Set conversion options using the
PMMLPipeline.configure(**pmml_options) convenience method:
pipeline = PMMLPipeline(...)
pipeline.fit(X, y)
pipeline.configure(confidence_level = ...)
Conversion options must be set after fitting, never before. The reason is that Scikit-Learn pipelines clone the steps on each fit, and the default cloning algorithm discards any custom attributes, including PMML conversion options.
Strictly speaking, the
confidence_level conversion option relates to total coverage (probability) via a symmetric two-sided prediction interval.
For example,
confidence_level = 0.90 represents a prediction interval from the 5th to the 95th percentile (90% coverage, 5% tails on each side).
Translation to quantiles:
confidence_level = 0.90
lower_quantile = (1 - confidence_level) / 2 # 0.05
upper_quantile = 1 - (1 - confidence_level) / 2 # 0.95
The converter handles
confidence_level values as follows:
| Value | Bounds | Input schema | Output schema |
|---|---|---|---|
boolean
False |
None | None | None |
float
0.0 < x < 1.0 |
Static | None |
lower(<target>) and
upper(<target>) |
boolean
True |
Dynamic |
Optional
ci field
|
Optional
lower(<target>) and
upper(<target>) |
| string | Dynamic | Optional user-named field |
Optional
lower(<target>) and
upper(<target>) |
No bounds
Set
confidence_level to the
False boolean value:
pipeline.configure(confidence_level = False)
The converter does not generate any extra output fields.
The
scale parameter is functionally redundant in normal distribution models.
If the application does not need it, then delete the corresponding component from the model chain.
Expect the size of the PMML document to be cut in half and, consequently, its scoring throughput to double.
Static bounds
Set
confidence_level to a float value between
0 and
1 (probability):
pipeline.configure(confidence_level = 0.90)
sklearn2pmml(pipeline, "NGBoostPipeline-static.pmml")
The converter hard-codes this value into critical z-value calculations.
The model always outputs valid
lower(<target>) and
upper(<target>) values.
Dynamic bounds
Set
confidence_level to the
True boolean value, or a non-empty string value.
In fact, setting
True is equivalent to setting
"ci":
pipeline.configure(confidence_level = "ci")

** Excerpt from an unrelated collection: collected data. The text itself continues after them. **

@[simp] theorem State.finishArgs_params (s : State) : s.finishArgs.params = s.params := rfl
@[simp] theorem State.finishArgs_cmd (s : State) : s.finishArgs.cmd = s.cmd := rfl
@[simp] theorem State.finishArgs_status (s : State) : s.finishArgs.status = .done := rfl
@[simp] theorem State.finishArgs_err (s : State) : s.finishArgs.err = s.err := rfl
@[simp] theorem State.finishArgs_inLen (s : State) : s.finishArgs.inLen = s.inLen := rfl
@[simp] theorem State.finishArgs_outLen (s : State) : s.finishArgs.outLen = BitVec.ofNat 64 (s.regs.outBase + s.regs.outCount) := rfl
@[simp] theorem State.finishArgs_argAlg (s : State) : s.finishArgs.argAlg = s.regs.aAlg := rfl
@[simp] theorem State.finishArgs_argSize (s : State) : s.finishArgs.argSize = s.regs.aSize := rfl
@[simp] theorem State.finishArgs_inMem (s : State) : s.finishArgs.inMem = s.inMem := rfl
@[simp] theorem State.finishArgs_outMem (s : State) : s.finishArgs.outMem = s.outMem := rfl
@[simp] theorem State.finishArgs_regs (s : State) : s.finishArgs.regs = s.regs := rfl
@[simp] theorem State.finishArgs_tabs (s : State) : s.finishArgs.tabs = s.tabs := rfl
@[simp] theorem State.finishArgs_phase (s : State) : s.finishArgs.phase = .off := rfl
@[simp] theorem State.finishArgs_host (s : State) : s.finishArgs.host = s.host := rfl
@[simp] theorem State.finishArgs_rdata (s : State) : s.finishArgs.rdata = s.rdata := rfl
@[simp] theorem State.finishArgs_epoch (s : State) : s.finishArgs.epoch = s.epoch := rfl
@[simp] theorem State.finishArgs_draws (s : State) : s.finishArgs.draws = s.draws := rfl

@[simp] theorem State.clear_params (s : State) : s.clear.params = s.params := rfl
@[simp] theorem State.clear_cmd (s : State) : s.clear.cmd = s.cmd := rfl
@[simp] theorem State.clear_status (s : State) : s.clear.status = .idle := rfl
@[simp] theorem State.clear_err (s : State) : s.clear.err = 0 := rfl
@[simp] theorem State.clear_inLen (s : State) : s.clear.inLen = s.inLen := rfl
@[simp] theorem State.clear_outLen (s : State) : s.clear.outLen = 0 := rfl
@[simp] theorem State.clear_argAlg (s : State) : s.clear.argAlg = s.argAlg := rfl
@[simp] theorem State.clear_argSize (s : State) : s.clear.argSize = s.argSize := rfl
@[simp] theorem State.clear_inMem (s : State) : s.clear.inMem = s.inMem := rfl
@[simp] theorem State.clear_outMem (s : State) : s.clear.outMem = [] := rfl
@[simp] theorem State.clear_regs (s : State) : s.clear.regs = s.regs := rfl
@[simp] theorem State.clear_tabs (s : State) : s.clear.tabs = s.tabs := rfl
@[simp] theorem State.clear_phase (s : State) : s.clear.phase = .off := rfl
@[simp] theorem State.clear_host (s : State) : s.clear.host = s.host := rfl
@[simp] theorem State.clear_rdata (s : State) : s.clear.rdata = s.rdata := rfl
@[simp] theorem State.clear_epoch (s : State) : s.clear.epoch = s.epoch := rfl
@[simp] theorem State.clear_draws (s : State) : s.clear.draws = s.draws := rfl

@[simp] theorem State.mtfInit_params (s : State) : s.mtfInit.params = s.params := rfl
@[simp] theorem State.mtfInit_cmd (s : State) : s.mtfInit.cmd = s.cmd := rfl
@[simp] theorem State.mtfInit_status (s : State) : s.mtfInit.status = s.status := rfl
@[simp] theorem State.mtfInit_err (s : State) : s.mtfInit.err = s.err := rfl
@[simp] theorem State.mtfInit_inLen (s : State) : s.mtfInit.inLen = s.inLen := rfl
@[simp] theorem State.mtfInit_outLen (s : State) : s.mtfInit.outLen = s.outLen := rfl
@[simp] theorem State.mtfInit_argAlg (s : State) : s.mtfInit.argAlg = s.argAlg := rfl
@[simp] theorem State.mtfInit_argSize (s : State) : s.mtfInit.argSize = s.argSize := rfl
@[simp] theorem State.mtfInit_inMem (s : State) : s.mtfInit.inMem = s.inMem := rfl
@[simp] theorem State.mtfInit_outMem (s : State) : s.mtfInit.outMem = s.outMem := rfl
@[simp] theorem State.mtfInit_regs (s : State) : s.mtfInit.regs = s.regs := rfl
@[simp] theorem State.mtfInit_tabs (s : State) : s.mtfInit.tabs = { s.tabs with mtf := Tables.mtfIdentity } := rfl
@[simp] theorem State.mtfInit_phase (s : State) : s.mtfInit.phase = s.phase := rfl
@[simp] theorem State.mtfInit_host (s : State) : s.mtfInit.host = s.host := rfl
@[simp] theorem State.mtfInit_rdata (s : State) : s.mtfInit.rdata = s.rdata := rfl
@[simp] theorem State.mtfInit_epoch (s : State) : s.mtfInit.epoch = s.epoch := rfl
@[simp] theorem State.mtfInit_draws (s : State) : s.mtfInit.draws = s.draws := rfl

@[simp] theorem State.inverseBwt_params (s : State) : s.inverseBwt.params = s.params := rfl
@[simp] theorem State.inverseBwt_cmd (s : State) : s.inverseBwt.cmd = s.cmd := rfl
@[simp] theorem State.inverseBwt_status (s : State) : s.inverseBwt.status = s.status := rfl
@[simp] theorem State.inverseBwt_err (s : State) : s.inverseBwt.err = s.err := rfl
@[simp] theorem State.inverseBwt_inLen (s : State) : s.inverseBwt.inLen = s.inLen := rfl
@[simp] theorem State.inverseBwt_outLen (s : State) : s.inverseBwt.outLen = s.outLen := rfl
@[simp] theorem State.inverseBwt_argAlg (s : State) : s.inverseBwt.argAlg = s.argAlg := rfl
@[simp] theorem State.inverseBwt_argSize (s : State) : s.inverseBwt.argSize = s.argSize := rfl
@[simp] theorem State.inverseBwt_inMem (s : State) : s.inverseBwt.inMem = s.inMem := rfl
@[simp] theorem State.inverseBwt_outMem (s : State) : s.inverseBwt.outMem = s.outMem := rfl
@[simp] theorem State.inverseBwt_phase (s : State) : s.inverseBwt.phase = s.phase := rfl
@[simp] theorem State.inverseBwt_host (s : State) : s.inverseBwt.host = s.host := rfl
@[simp] theorem State.inverseBwt_rdata (s : State) : s.inverseBwt.rdata = s.rdata := rfl
@[simp] theorem State.inverseBwt_epoch (s : State) : s.inverseBwt.epoch = s.epoch := rfl
@[simp] theorem State.inverseBwt_draws (s : State) : s.inverseBwt.draws = s.draws := rfl

@[simp] theorem hostReset_params (s : State) : (hostReset s).params = s.params := rfl
@[simp] theorem hostReset_cmd (s : State) : (hostReset s).cmd = 0 := rfl
@[simp] theorem hostReset_status (s : State) : (hostReset s).status = .idle := rfl
@[simp] theorem hostReset_err (s : State) : (hostReset s).err = 0 := rfl
@[simp] theorem hostReset_inLen (s : State) : (hostReset s).inLen = 0 := rfl
@[simp] theorem hostReset_outLen (s : State) : (hostReset s).outLen = 0 := rfl
@[simp] theorem hostReset_argAlg (s : State) : (hostReset s).argAlg = 0 := rfl
@[simp] theorem hostReset_argSize (s : State) : (hostReset s).argSize = 0 := rfl
@[simp] theorem hostReset_inMem (s : State) : (hostReset s).inMem = [] := rfl
@[simp] theorem hostReset_outMem (s : State) : (hostReset s).outMem = [] := rfl
@[simp] theorem hostReset_regs (s : State) : (hostReset s).regs = Regs.fresh := rfl
@[simp] theorem hostReset_tabs (s : State) : (hostReset s).tabs = Tables.fresh := rfl
@[simp] theorem hostReset_phase (s : State) : (hostReset s).phase = .off := rfl
@[simp] theorem hostReset_host (s : State) : (hostReset s).host = s.host := rfl
@[simp] theorem hostReset_rdata (s : State) : (hostReset s).rdata = s.rdata := rfl
@[simp] theorem hostReset_epoch (s : State) : (hostReset s).epoch = s.epoch + 1 := rfl
@[simp] theorem hostReset_draws (s : State) : (hostReset s).draws = s.draws := rfl

@[simp] theorem State.withOutCap_params (s : State) (cap : Option Nat) : (s.withOutCap cap).params = { s.params with outCap := cap } := rfl
@[simp] theorem State.withOutCap_cmd (s : State) (cap : Option Nat) : (s.withOutCap cap).cmd = s.cmd := rfl
@[simp] theorem State.withOutCap_status (s : State) (cap : Option Nat) : (s.withOutCap cap).status = s.status := rfl
@[simp] theorem State.withOutCap_err (s : State) (cap : Option Nat) : (s.withOutCap cap).err = s.err := rfl
@[simp] theorem State.withOutCap_inLen (s : State) (cap : Option Nat) : (s.withOutCap cap).inLen = s.inLen := rfl
@[simp] theorem State.withOutCap_outLen (s : State) (cap : Option Nat) : (s.withOutCap cap).outLen = s.outLen := rfl
@[simp] theorem State.withOutCap_argAlg (s : State) (cap : Option Nat) : (s.withOutCap cap).argAlg = s.argAlg := rfl
@[simp] theorem State.withOutCap_argSize (s : State) (cap : Option Nat) : (s.withOutCap cap).argSize = s.argSize := rfl
@[simp] theorem State.withOutCap_inMem (s : State) (cap : Option Nat) : (s.withOutCap cap).inMem = s.inMem := rfl
@[simp] theorem State.withOutCap_outMem (s : State) (cap : Option Nat) : (s.withOutCap cap).outMem = s.outMem := rfl
@[simp] theorem State.withOutCap_regs (s : State) (cap : Option Nat) : (s.withOutCap cap).regs = s.regs := rfl
@[simp] theorem State.withOutCap_tabs (s : State) (cap : Option Nat) : (s.withOutCap cap).tabs = s.tabs := rfl
@[simp] theorem State.withOutCap_phase (s : State) (cap : Option Nat) : (s.withOutCap cap).phase = s.phase := rfl
@[simp] theorem State.withOutCap_host (s : State) (cap : Option Nat) : (s.withOutCap cap).host = s.host := rfl
@[simp] theorem State.withOutCap_rdata (s : State) (cap : Option Nat) : (s.withOutCap cap).rdata = s.rdata := rfl
@[simp] theorem State.withOutCap_epoch (s : State) (cap : Option Nat) : (s.withOutCap cap).epoch = s.epoch := rfl
@[simp] theorem State.withOutCap_draws (s : State) (cap : Option Nat) : (s.withOutCap cap).draws = s.draws := rfl
@[simp] theorem State.withOutCap_inputFits (s : State) (cap : Option Nat) : (s.withOutCap cap).inputFits ↔ s.inputFits := .rfl
@[simp] theorem State.withOutCap_inputBytes (s : State) (cap : Option Nat) : (s.withOutCap cap).inputBytes = s.inputBytes := rfl
@[simp] theorem State.withOutCap_none_outHolds (s : State) (len : Nat) : (s.withOutCap none).outHolds len :=
  fun _ h => nomatch h
@[simp] theorem State.withOutCap_some_outHolds (s : State) (c len : Nat) : (s.withOutCap (some c)).outHolds len ↔ len ≤ c := by
  simp [State.outHolds]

sklearn2pmml(pipeline, "NGBoostPipeline-dynamic.pmml")
The converter generates a
DataField element with that name, and references it in all critical z-value calculations.

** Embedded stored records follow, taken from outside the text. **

-- ==== Sys2Proof/Laws/Operands.lean ====
section
/-! SUPPORT. The multi-byte fields: what is written little-endian is read back. -/

namespace Sys2Proof.Machine

@[simp] theorem bytesLE_length (len v : Nat) : (bytesLE len v).length = len := by
  induction len generalizing v with
  | zero => rfl
  | succ len ih => simp [bytesLE, ih]

/-- The bytes of a number that fits them give the number back. -/
theorem valueLE_bytesLE (len v : Nat) (h : v < 256 ^ len) : valueLE (bytesLE len v) = v := by
  induction len generalizing v with
  | zero => simp at h; simp [bytesLE, valueLE, h]
  | succ len ih =>
    have : v / 256 < 256 ^ len := by rw [pow_succ] at h; exact Nat.div_lt_of_lt_mul (by omega)
    simp only [bytesLE, valueLE, ih _ this, BitVec.toNat_ofNat]
    omega

theorem valueLE_u64le {v : Nat} (h : v < 2 ^ 64) : valueLE (u64le v) = v := valueLE_bytesLE 8 v (by omega)

theorem valueLE_u32le {v : Nat} (h : v < 2 ^ 32) : valueLE (u32le v) = v := valueLE_bytesLE 4 v (by omega)

end Sys2Proof.Machine
end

The bounds respond dynamically to the confidence level value in model scoring arguments.
The model outputs missing
lower(<target>) and
upper(<target>) values if the input is missing.

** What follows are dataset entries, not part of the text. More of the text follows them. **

-- ==== Sys2Proof/Tests/Slice0.lean ====
section
/-! SUPPORT. The model's own tests. Expected values are those of spec/95_test_vectors.md (`V-...`), of the examples in the
rules, or words written out by hand from the tables of spec/30_encoding.md. A `witness_<Name>` meets the hypotheses of
`Obligations.<Name>`, one clause after the other. -/

namespace Sys2Proof.Tests

open Sys2Proof Sys2Proof.Machine

/-! ## Helpers -/

/-- The parameters of the tests: unbounded buffers, and `MG` = 0x4D. -/
def params : Params := { inCap := none, outCap := none, magic := 0x4D }

/-- Reset, then `IN <- x`. -/
def ld (x : Bytes) : State :=
  { State.reset with params := params, inMem := (List.range x.length).zip x, inLen := BitVec.ofNat 64 x.length }

/-- `ld x` with the operation of the value `v` just started. -/
def started (v : Byte) (x : Bytes) : State := { (ld x).start with cmd := v }

/-- A running operation in the phase `ph` over the input `x`. -/
def running (ph : Phase) (x : Bytes) (r : Regs) : State := (ld []).placed ph x r

/-- The result the host sees. -/
def outOf (t : State) : Bytes := (List.range t.outLen.toNat).map fun a => (t.outMem.read a).getD 0

/-- What the host sees of an outcome: STATE, ERR and the result. -/
def res (o : Host.Outcome State Fault Refusal) : Option (Status × Byte × Bytes) :=
  match o with
  | .next t => some (t.status, t.err, outOf t)
  | _ => none

/-- A register of an outcome. -/
def reg {α : Type} (f : State → α) (o : Host.Outcome State Fault Refusal) : Option α :=
  match o with
  | .next t => some (f t)
  | _ => none

/-- `U64LE` of a small length, written out. -/
def len8 (n : Byte) : Bytes := [n, 0, 0, 0, 0, 0, 0, 0]

def banana : Bytes := [0x62, 0x61, 0x6E, 0x61, 0x6E, 0x61]
def ababababab : Bytes := [0x41, 0x42, 0x41, 0x42, 0x41, 0x42, 0x41, 0x42, 0x41, 0x42]

/-! ## WellFormed: an ill-formed term for each check -/

/-- 30_encoding.md R101: an LZ77 offset of 0 is illegal, and 1 is legal. -/
theorem test_wellFormed_refuses_offset_zero :
    (Instr.lz77Match 3 0).WellFormed = false ∧ (Instr.lz77Match 3 1).WellFormed = true := by decide

/-- A token of another codec, a command inside a frame, and a token where a command stands are refused. -/
theorem test_wellFormedAt_refuses_other_places :
    (Instr.rlePair 1 2).WellFormedAt .lz77 = false ∧ Instr.pack.WellFormedAt .rle = false ∧
    (Instr.mtfIdx 0).WellFormedAt .command = false ∧ (Instr.lz77Match 3 0).WellFormedAt .lz77 = false ∧
    (Instr.lzwCode 97).WellFormedAt (.lzw 4) = true := by decide

/-! ## Decoding: every constructor from a word written out -/

theorem test_decode_compress :
    decode .command [0x10] = .ok .compressRle ∧ decode .command [0x11] = .ok .compressLz77 ∧
    decode .command [0x12] = .ok .compressHuffman ∧ decode .command [0x13] = .ok .compressLzw ∧
    decode .command [0x14] = .ok .compressLzss ∧ decode .command [0x15] = .ok .compressDelta ∧
    decode .command [0x16] = .ok .compressBwt := by decide

theorem test_decode_decompress :
    decode .command [0x20] = .ok .decompressRle ∧ decode .command [0x21] = .ok .decompressLz77 ∧
    decode .command [0x22] = .ok .decompressHuffman ∧ decode .command [0x23] = .ok .decompressLzw ∧
    decode .command [0x24] = .ok .decompressLzss ∧ decode .command [0x25] = .ok .decompressDelta ∧
    decode .command [0x26] = .ok .decompressBwt := by decide

theorem test_decode_encode :
    decode .command [0x50] = .ok .encodeRle ∧ decode .command [0x51] = .ok .encodeLz77 ∧
    decode .command [0x52] = .ok .encodeHuffman ∧ decode .command [0x53] = .ok .encodeLzw ∧
    decode .command [0x54] = .ok .encodeLzss ∧ decode .command [0x55] = .ok .encodeDelta ∧
    decode .command [0x56] = .ok .encodeBwt := by decide

theorem test_decode_other_commands :
    decode .command [0x30] = .ok .pack ∧ decode .command [0x40] = .ok .unpack ∧
    decode .command [0x60] = .ok .decode ∧ decode .command [0xF0] = .ok .clear := by decide

/-- V-CMD-2, V-CMD-3, V-CMD-4. -/
theorem test_decode_refuses_commands :
    decode .command [0x00] = .error .illegalCommand ∧ decode .command [0x31] = .error .illegalCommand ∧
    decode .command [0x70] = .error .illegalCommand ∧ decode .command [0xF1] = .error .illegalCommand ∧
    decode .command [0x17] = .error .unknownAlgorithm ∧ decode .command [0x2F] = .error .unknownAlgorithm := by decide

theorem test_decode_byte_tokens :
    decode .rle [0x06, 0x61] = .ok (.rlePair 6 0x61) ∧ decode .deltaFirst [0x10] = .ok (.deltaFirst 0x10) ∧
    decode .deltaDiff [0xF5] = .ok (.deltaDiff 0xF5) ∧ decode .lzssLit [0x41] = .ok (.lzssLit 0x41) ∧
    decode .mtf [0x63] = .ok (.mtfIdx 0x63) := by decide

/-- `08 00 02` is MATCH 8, 2; `20 03 C1` is MATCH 32, 961; the offset's high byte stands first. -/
theorem test_decode_lz77 :
    decode .lz77 [0x80, 0x41] = .ok (.lz77Lit 0x41) ∧ decode .lz77 [0x08, 0x00, 0x02] = .ok (.lz77Match 8 2) ∧
    decode .lz77 [0x20, 0x03, 0xC1] = .ok (.lz77Match 32 961) ∧ decode .lz77 [0x81, 0x00, 0x01] = .error .badFlag ∧
    decode .lz77 [0x03, 0x00] = .error .cutShort := by decide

Scoring with dynamic bounds:
from jpmml_evaluator import make_evaluator
evaluator = make_evaluator("NGBoostPipeline-dynamic.pmml") \
.verify()
pmml_X = X.copy()
# Same coverage for all samples
pmml_X["ci"] = 0.90
pmml_y = evaluator.evaluateAll(pmml_X)
print(pmml_y)
Applications that need even more dynamism should fall back to exporting distribution parameters. This allows reconstructing distribution instances locally, with full flexibility for querying and calculations.